00:07:16.320 For example, when processing HTML in Rails, they utilize XML parsers rather than trying to rely on regular expressions, which could lead to unexpected states. You want to ensure that certain behaviors are encapsulated within the parsing stage to avoid any potential exploits.
00:07:35.680 Reflecting on the Rails 4 introduction of Strong Parameters, it's evident that it brought forth positive changes, placing input validations closer to their utilization points. This streamlines the development process and enhances security through clearer input handling.
00:07:50.480 I developed a library called Muskox, which aims to facilitate parser generation—simplifying the creation of secure applications. It acts as a schema-based generator that allows for precise type specifications. If a parser doesn't work as expected, it immediately provides feedback regarding the error, detailing what was unexpected.
00:08:04.080 Muskox breaks down a parser into distinct components: a tokenizer that recognizes the language, in this case JSON, passing tokens to a validator that applies schema to ensure everything is safe.

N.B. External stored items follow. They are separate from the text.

-- ==== Sys2Proof/Tests/Slice0.lean ====
section
/-! SUPPORT. Sys2Proof/Tests/Slice0.lean: the model's own tests. Every expected result comes from the spec, named in the comment
above it; the witnesses at the end show that the hypotheses of each statement can be met. -/

namespace Sys2Proof.Tests

open Sys2Proof Sys2Proof.Machine

/-- The source's example Frame (95_test_vectors V-SRC-01). -/
def exampleFrame : List Byte := [0x55#8, 0x00#8, 0x00#8, 0x48#8, 0x41#8, 0x2C#8, 0x01#8, 0x00#8, 0x00#8, 0x71#8, 0xAA#8]

/-- A state with these bytes held. -/
def holding (acc : List Byte) : State := { acc := acc, commands := [], responses := [] }

/-- What an operation leaves in the accumulator and the response words it gives; `none` where it stops. -/
def seen (o : Host.Outcome State Fault Refusal) : Option (List Byte × List RspWord) :=
  match o with
  | .next t => some (t.acc, t.responses.map rspWord)
  | _ => none

/-! ### Well-formedness: each check refuses an ill-formed term (30_encoding R72, R79) -/

theorem test_wf_cksum_eight_bytes : WellFormed (.cksum (exampleFrame.take 8)) = false := by decide
theorem test_wf_cksum_ten_bytes : WellFormed (.cksum (exampleFrame.take 10)) = false := by decide
theorem test_wf_dec_too_few_shown : WellFormed (.dec 11#8 (exampleFrame.take 10)) = false := by decide
theorem test_wf_dec_too_many_shown : WellFormed (.dec 3#8 exampleFrame) = false := by decide
theorem test_wf_dec_twelve_shown : WellFormed (.dec 12#8 (0#8 :: exampleFrame)) = false := by decide

/-! ### Decoding: words written out bit by bit, from bit 98 down (30_encoding R71, R72; opcode_table.json) -/

-- CKSUM: bytes 10 and 9 ignored (ones here), byte 8 = 09 down to byte 0 = 01, len ignored (ones here), op 000.
theorem test_decode_cksum_bits :
    decode 0b111111111111111100001001000010000000011100000110000001010000010000000011000000100000000111111111000#99 =
      .ok (.cksum [1#8, 2#8, 3#8, 4#8, 5#8, 6#8, 7#8, 8#8, 9#8]) := by decide

-- ENC: bytes 10 to 8 ignored (ones here), L = 12345678, D = 41480000, len ignored (ones here), op 001.
theorem test_decode_enc_bits :
    decode 0b111111111111111111111111000100100011010001010110011110000100000101001000000000000000000011111111001#99 =
      .ok (.enc 0x41480000#32 0x12345678#32) := by decide

-- DEC of two bytes, 55 and AA: the bytes from 2 up ignored (ones here), n = 2, op 010.
theorem test_decode_dec_bits :
    decode 0b111111111111111111111111111111111111111111111111111111111111111111111111101010100101010100000010010#99 =
      .ok (.dec 2#8 [0x55#8, 0xAA#8]) := by decide

-- FEED 55: everything above byte 0 ignored (zero here), len ignored (ones here), op 011; 2AFFB of 95_test_vectors part 3.
theorem test_decode_feed_bits : decode 0b0101010111111111011#99 = .ok (.feed 0x55#8) := by decide

-- CLEAR with one ignored bit set, op 100.
theorem test_decode_clear_bits : decode 0b1000100#99 = .ok .clear := by decide

-- 95_test_vectors part 3: "A command word with op = 5, 6 or 7, for example 0x5, has no defined response".
theorem test_decode_reserved : decode 0x5#99 = .error (.reservedOpcode 5#3) := by decide

-- 95_test_vectors part 3, V-DEC-06: n = 22, the first eleven bytes presented.
theorem test_decode_dec_22 : decodeTableWord 99 0x55388000009620A400002A8B2 = some (.dec 22#8 exampleFrame) := by decide

/-! ### Encoding: the words of 95_test_vectors part 3 -/

theorem test_encode_cksum : encode (.cksum [1#8, 2#8, 4#8, 8#8, 0x10#8, 0x20#8, 0x40#8, 0x80#8, 0#8]) = 0x4020100804020100800#99 := by
  decide -- V-CK-06
theorem test_encode_enc : encode (.enc 0x55555555#32 0xAAAAAAAA#32) = 0x555555552AAAAAAA801#99 := by decide -- V-ENC-09
theorem test_encode_dec : encode (.dec 10#8 (exampleFrame.take 10)) = 0x388000009620A400002A852#99 := by decide -- V-DEC-04
theorem test_encode_feed : encode (.feed 0xAB#8) = 0x55803#99 := by decide -- V-RX-05
theorem test_encode_clear : encode .clear = 0x4#99 := by decide -- V-RX-11

/-! ### One step of each operation -/

-- V-CK-12: the fold may equal the end marker.
theorem test_cksum_end_marker :
    seen (step (State.reset.withFetchWord 99 (encode (.cksum [0x55#8, 0#8, 0#8, 0x80#8, 0xFF#8, 0#8, 0#8, 0#8, 0x80#8])).toNat)) =
      some ([], [0xAA#91 <<< 3]) := by decide

-- V-CK-06: byte 0 need not be the start marker.
theorem test_cksum_each_bit : seen (step (State.reset.withFetchWord 104 0x4020100804020100800)) = some ([], [0x7F8#91]) := by decide

-- V-ENC-03: a quiet NaN and -1 pass unchanged.
theorem test_enc_nan : seen (step (State.reset.withFetchWord 104 0x7FFFFFFFBFE00000001)) = some ([], [0x55757FFFFFFFBFE000002A8#91]) := by
  decide

-- V-ENC-08: the byte order of L.
theorem test_enc_byte_order :
    serialize 0x00000001#32 0x12345678#32 =
      [0x55#8, 0x01#8, 0#8, 0#8, 0#8, 0x78#8, 0x56#8, 0x34#8, 0x12#8, 0x5C#8, 0xAA#8] := by decide

-- V-DEC-13: end marker and checksum wrong, the end marker is checked first; V-RX-14: ACC untouched.
theorem test_dec_priority :
    seen (exec (.dec 11#8 [0x55#8, 0#8, 0#8, 0x48#8, 0x41#8, 0x2C#8, 1#8, 0#8, 0#8, 0#8, 0#8]) (holding [0x55#8, 0#8])) =
      some ([0x55#8, 0#8], [3#91]) := by decide

-- V-DEC-19: bytes 4 and 5 exchanged across the field border, accepted.
theorem test_dec_exchange :
    parse [0x55#8, 0#8, 0#8, 0x48#8, 0x2C#8, 0x41#8, 1#8, 0#8, 0#8, 0x71#8, 0xAA#8] = .ok { d := 0x2C480000#32, l := 0x141#32 } := by
  decide

-- V-RX-04: the eleventh byte completes a valid window.
theorem test_feed_emits : seen (step ((holding (exampleFrame.take 10)).withFetchWord 104 0x55003)) = some ([], [0x9620A400000#91]) := by
  decide

-- V-RX-06: the checksum fails, one byte goes and ten stay.
theorem test_feed_drops_one :
    seen (exec (.feed 0xAA#8) (holding [0x55#8, 0#8, 0#8, 0x48#8, 0x41#8, 0x2C#8, 1#8, 0#8, 0#8, 0x70#8])) =
      some ([0#8, 0#8, 0x48#8, 0x41#8, 0x2C#8, 1#8, 0#8, 0#8, 0x70#8, 0xAA#8], [4#91]) := by decide

-- V-RX-11: held bytes go unjudged.
theorem test_clear : seen (step ((holding (exampleFrame.take 10)).withFetchWord 104 0x4)) = some ([], [0#91]) := by decide

-- 00_scope R13 with the values 95_test_vectors prints: 12.5 = 0xC80000 * 2^-20 (V-SRC-01), the least subnormal 2^-149 (V-ENC-08).
theorem test_f32_twelve_and_a_half : f32 0x41480000#32 = .finite false 0xC80000 (-20) := by decide
theorem test_f32_least_subnormal : f32 0x00000001#32 = .finite false 1 (-149) := by decide
-- V-ENC-07: L = -300.
theorem test_s32_negative : s32 0xFFFFFED4#32 = -300 := by decide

If everything checks out, it produces the corresponding Ruby objects.
00:08:19.679 Although I haven't created a primary extension for Rails yet, the plan is to incorporate this library into Rails applications to streamline form data processing. The aim is to reduce ambiguity in inputs, promoting better security practices.
00:08:33.840 If you're interested in LangSec, I recommend visiting langsec.org to find links to various talks that delve deeper into these subjects. You can also find my library Muskox on GitHub, where it is actively being developed.
00:08:56.320 Thank you for being here today. Your attention was greatly appreciated!